──────── Data under study

-- ==== Sys2Proof/Laws/KeepsCore.lean ====
section
/-! SUPPORT. Core keep what every command keeps: one law for each function that gives a state. -/

namespace Sys2Proof.Machine

theorem State.emit_keeps {r : State} {s : State} (o : Out) (h0 : Keeps r s) : Keeps r (State.emit s o) :=
  keeps_inv h0 rfl (le_refl _) (List.suffix_cons _ _) fun k => ⟨k.mem, k.poison, k.regs, k.cores, k.fieldStores⟩

theorem State.wr_keeps {r : State} {s : State} (off : Nat) (w : Word) (h0 : Keeps r s) : Keeps r (State.wr s off w) :=
  keeps_regs h0 _ (risingKeys_tset off w)

theorem State.setFld_keeps {r : State} {s : State} (off : Nat) (hi : Nat) (lo : Nat) (n : Nat) (h0 : Keeps r s) : Keeps r (State.setFld s off hi lo n) := by
  unfold State.setFld
  repeat' first
    | with_reducible first | assumption | apply State.wr_keeps

theorem State.satFld_keeps {r : State} {s : State} (off : Nat) (hi : Nat) (lo : Nat) (n : Nat) (h0 : Keeps r s) : Keeps r (State.satFld s off hi lo n) := by
  unfold State.satFld
  repeat' first
    | with_reducible first | assumption | apply State.setFld_keeps

theorem ringPush_keeps {r : State} (a0 : Ring) (body : List Word) {s : State} (h2 : Keeps r s) : Keeps r (ringPush a0 body s) := by
  unfold ringPush
  extract_lets -underBinder y0 y1 y2 y3 y4 y5 y6
  try clear_value y0
  try clear_value y1
  try clear_value y2
  try clear_value y3
  have ky4 : Keeps r y4 := by
    repeat' first
      | with_reducible first | assumption | apply keeps_ite | apply State.satFld_keeps | apply State.setFld_keeps | apply State.wr_keeps
      | dsimp only [y4]
      | split
      | dsimp only
      | with_reducible first | apply keeps_mk
  try clear_value y4
  have ky5 : Keeps r y5 := by
    repeat' first
      | with_reducible first | assumption | apply keeps_ite | apply State.satFld_keeps | apply State.setFld_keeps | apply State.wr_keeps
  try clear_value y5
  have ky6 : Keeps r y6 := by
    repeat' first
      | with_reducible first | assumption | apply keeps_ite | apply State.satFld_keeps
  try clear_value y6
  repeat' first
    | with_reducible first | assumption | apply keeps_ite | apply State.satFld_keeps | apply State.setFld_keeps

theorem nlog_keeps {r : State} (kind : Nat) (cls : Nat) (dkind : Nat) (unit : Nat) (code : Nat) (rep : Nat) (loc : Nat) (a0 : Word) (a1 : Word) (a2 : Word) {s : State} (h10 : Keeps r s) : Keeps r (nlog kind cls dkind unit code rep loc a0 a1 a2 s) := by
  unfold nlog
  repeat' first
    | with_reducible first | assumption | apply ringPush_keeps

theorem nlogEvent_keeps {r : State} (dkind : Nat) (code : Nat) (loc : Nat) (a0 : Word) (a1 : Word) {s : State} (h5 : Keeps r s) : Keeps r (nlogEvent dkind code loc a0 a1 s) := by
  unfold nlogEvent
  repeat' first
    | with_reducible first | assumption | apply nlog_keeps

theorem errMaps_keeps {r : State} (d : Dom) (st : Nat) {s : State} (h2 : Keeps r s) : Keeps r (errMaps d st s) := by
  unfold errMaps
  extract_lets -underBinder y0
  try clear_value y0
  repeat' first
    | with_reducible first | assumption | apply keeps_ite | apply State.setFld_keeps
    | split

theorem errRefresh_keeps {r : State} (d : Dom) {s : State} (h1 : Keeps r s) : Keeps r (errRefresh d s) := by
  unfold errRefresh
  extract_lets -underBinder y0
  try clear_value y0
  repeat' first
    | with_reducible first | assumption | apply State.setFld_keeps | apply errMaps_keeps

theorem wr4_keeps {r : State} (off : Nat) (ws : List Word) {s : State} (h2 : Keeps r s) : Keeps r (wr4 off ws s) := by
  unfold wr4
  repeat' first
    | with_reducible first | assumption | apply State.wr_keeps

theorem takeRecord_keeps {r : State} (d : Dom) (off : Nat) (cls : Nat) (unit : Nat) (cause : Nat) (info : Word) {s : State} (h6 : Keeps r s) : Keeps r (takeRecord d off cls unit cause info s) := by
  unfold takeRecord
  repeat' first
    | with_reducible first | assumption | apply nlog_keeps | apply wr4_keeps

theorem faultPin_keeps {r : State} {s : State} (h0 : Keeps r s) : Keeps r (faultPin s) := by
  unfold faultPin
  repeat' first
    | with_reducible first | assumption | apply State.setFld_keeps

theorem moduleEscalate_keeps {r : State} (unit : Nat) (cause : Nat) {s : State} (h2 : Keeps r s) : Keeps r (moduleEscalate unit cause s) := by
  unfold moduleEscalate
  extract_lets -underBinder y0
  have ky0 : Keeps r y0 := by
    repeat' first
      | with_reducible first | assumption | apply keeps_ite | apply State.satFld_keeps | apply State.setFld_keeps | apply errRefresh_keeps | apply faultPin_keeps
  try clear_value y0
  repeat' first
    | with_reducible first | assumption | apply keeps_ite | apply State.satFld_keeps | apply State.setFld_keeps | apply errRefresh_keeps | apply faultPin_keeps | apply nlog_keeps

theorem State.addFld_keeps {r : State} {s : State} (off : Nat) (hi : Nat) (lo : Nat) (n : Nat) (h0 : Keeps r s) : Keeps r (State.addFld s off hi lo n) := by
  unfold State.addFld
  repeat' first
    | with_reducible first | assumption | apply State.setFld_keeps

theorem recordError_keeps {r : State} (d : Dom) (cls : Nat) (unit : Nat) (cause : Nat) (info : Word) {s : State} (h5 : Keeps r s) : Keeps r (recordError d cls unit cause info s) := by
  unfold recordError
  extract_lets -underBinder y0 y1 y2
  try clear_value y0
  try clear_value y1
  try clear_value y2
  repeat' first
    | with_reducible first | assumption | apply keeps_ite | apply State.addFld_keeps | apply State.satFld_keeps | apply errRefresh_keeps | apply moduleEscalate_keeps | apply nlog_keeps | apply takeRecord_keeps
    | split
    | dsimp only
    | with_reducible first | apply keeps_mk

────────────────

### Assignment
Print the data above again, with nothing altered and nothing left out.

### Exercise solution
-- ==== Sys2Proof/Laws/KeepsCore.lean ====
section
/-! SUPPORT. Core keep what every command keeps: one law for each function that gives a state. -/

namespace Sys2Proof.Machine

theorem State.emit_keeps {r : State} {s : State} (o : Out) (h0 : Keeps r s) : Keeps r (State.emit s o) :=
  keeps_inv h0 rfl (le_refl _) (List.suffix_cons _ _) fun k => ⟨k.mem, k.poison, k.regs, k.cores, k.fieldStores⟩

theorem State.wr_keeps {r : State} {s : State} (off : Nat) (w : Word) (h0 : Keeps r s) : Keeps r (State.wr s off w) :=
  keeps_regs h0 _ (risingKeys_tset off w)

theorem State.setFld_keeps {r : State} {s : State} (off : Nat) (hi : Nat) (lo : Nat) (n : Nat) (h0 : Keeps r s) : Keeps r (State.setFld s off hi lo n) := by
  unfold State.setFld
  repeat' first
    | with_reducible first | assumption | apply State.wr_keeps

theorem State.satFld_keeps {r : State} {s : State} (off : Nat) (hi : Nat) (lo : Nat) (n : Nat) (h0 : Keeps r s) : Keeps r (State.satFld s off hi lo n) := by
  unfold State.satFld
  repeat' first
    | with_reducible first | assumption | apply State.setFld_keeps

theorem ringPush_keeps {r : State} (a0 : Ring) (body : List Word) {s : State} (h2 : Keeps r s) : Keeps r (ringPush a0 body s) := by
  unfold ringPush
  extract_lets -underBinder y0 y1 y2 y3 y4 y5 y6
  try clear_value y0
  try clear_value y1
  try clear_value y2
  try clear_value y3
  have ky4 : Keeps r y4 := by
    repeat' first
      | with_reducible first | assumption | apply keeps_ite | apply State.satFld_keeps | apply State.setFld_keeps | apply State.wr_keeps
      | dsimp only [y4]
      | split
      | dsimp only
      | with_reducible first | apply keeps_mk
  try clear_value y4
  have ky5 : Keeps r y5 := by
    repeat' first
      | with_reducible first | assumption | apply keeps_ite | apply State.satFld_keeps | apply State.setFld_keeps | apply State.wr_keeps
  try clear_value y5
  have ky6 : Keeps r y6 := by
    repeat' first
      | with_reducible first | assumption | apply keeps_ite | apply State.satFld_keeps
  try clear_value y6
  repeat' first
    | with_reducible first | assumption | apply keeps_ite | apply State.satFld_keeps | apply State.setFld_keeps

theorem nlog_keeps {r : State} (kind : Nat) (cls : Nat) (dkind : Nat) (unit : Nat) (code : Nat) (rep : Nat) (loc : Nat) (a0 : Word) (a1 : Word) (a2 : Word) {s : State} (h10 : Keeps r s) : Keeps r (nlog kind cls dkind unit code rep loc a0 a1 a2 s) := by
  unfold nlog
  repeat' first
    | with_reducible first | assumption | apply ringPush_keeps

theorem nlogEvent_keeps {r : State} (dkind : Nat) (code : Nat) (loc : Nat) (a0 : Word) (a1 : Word) {s : State} (h5 : Keeps r s) : Keeps r (nlogEvent dkind code loc a0 a1 s) := by
  unfold nlogEvent
  repeat' first
    | with_reducible first | assumption | apply nlog_keeps

theorem errMaps_keeps {r : State} (d : Dom) (st : Nat) {s : State} (h2 : Keeps r s) : Keeps r (errMaps d st s) := by
  unfold errMaps
  extract_lets -underBinder y0
  try clear_value y0
  repeat' first
    | with_reducible first | assumption | apply keeps_ite | apply State.setFld_keeps
    | split

theorem errRefresh_keeps {r : State} (d : Dom) {s : State} (h1 : Keeps r s) : Keeps r (errRefresh d s) := by
  unfold errRefresh
  extract_lets -underBinder y0
  try clear_value y0
  repeat' first
    | with_reducible first | assumption | apply State.setFld_keeps | apply errMaps_keeps

theorem wr4_keeps {r : State} (off : Nat) (ws : List Word) {s : State} (h2 : Keeps r s) : Keeps r (wr4 off ws s) := by
  unfold wr4
  repeat' first
    | with_reducible first | assumption | apply State.wr_keeps

theorem takeRecord_keeps {r : State} (d : Dom) (off : Nat) (cls : Nat) (unit : Nat) (cause : Nat) (info : Word) {s : State} (h6 : Keeps r s) : Keeps r (takeRecord d off cls unit cause info s) := by
  unfold takeRecord
  repeat' first
    | with_reducible first | assumption | apply nlog_keeps | apply wr4_keeps

theorem faultPin_keeps {r : State} {s : State} (h0 : Keeps r s) : Keeps r (faultPin s) := by
  unfold faultPin
  repeat' first
    | with_reducible first | assumption | apply State.setFld_keeps

theorem moduleEscalate_keeps {r : State} (unit : Nat) (cause : Nat) {s : State} (h2 : Keeps r s) : Keeps r (moduleEscalate unit cause s) := by
  unfold moduleEscalate
  extract_lets -underBinder y0
  have ky0 : Keeps r y0 := by
    repeat' first
      | with_reducible first | assumption | apply keeps_ite | apply State.satFld_keeps | apply State.setFld_keeps | apply errRefresh_keeps | apply faultPin_keeps
  try clear_value y0
  repeat' first
    | with_reducible first | assumption | apply keeps_ite | apply State.satFld_keeps | apply State.setFld_keeps | apply errRefresh_keeps | apply faultPin_keeps | apply nlog_keeps

theorem State.addFld_keeps {r : State} {s : State} (off : Nat) (hi : Nat) (lo : Nat) (n : Nat) (h0 : Keeps r s) : Keeps r (State.addFld s off hi lo n) := by
  unfold State.addFld
  repeat' first
    | with_reducible first | assumption | apply State.setFld_keeps

theorem recordError_keeps {r : State} (d : Dom) (cls : Nat) (unit : Nat) (cause : Nat) (info : Word) {s : State} (h5 : Keeps r s) : Keeps r (recordError d cls unit cause info s) := by
  unfold recordError
  extract_lets -underBinder y0 y1 y2
  try clear_value y0
  try clear_value y1
  try clear_value y2
  repeat' first
    | with_reducible first | assumption | apply keeps_ite | apply State.addFld_keeps | apply State.satFld_keeps | apply errRefresh_keeps | apply moduleEscalate_keeps | apply nlog_keeps | apply takeRecord_keeps
    | split
    | dsimp only
    | with_reducible first | apply keeps_mk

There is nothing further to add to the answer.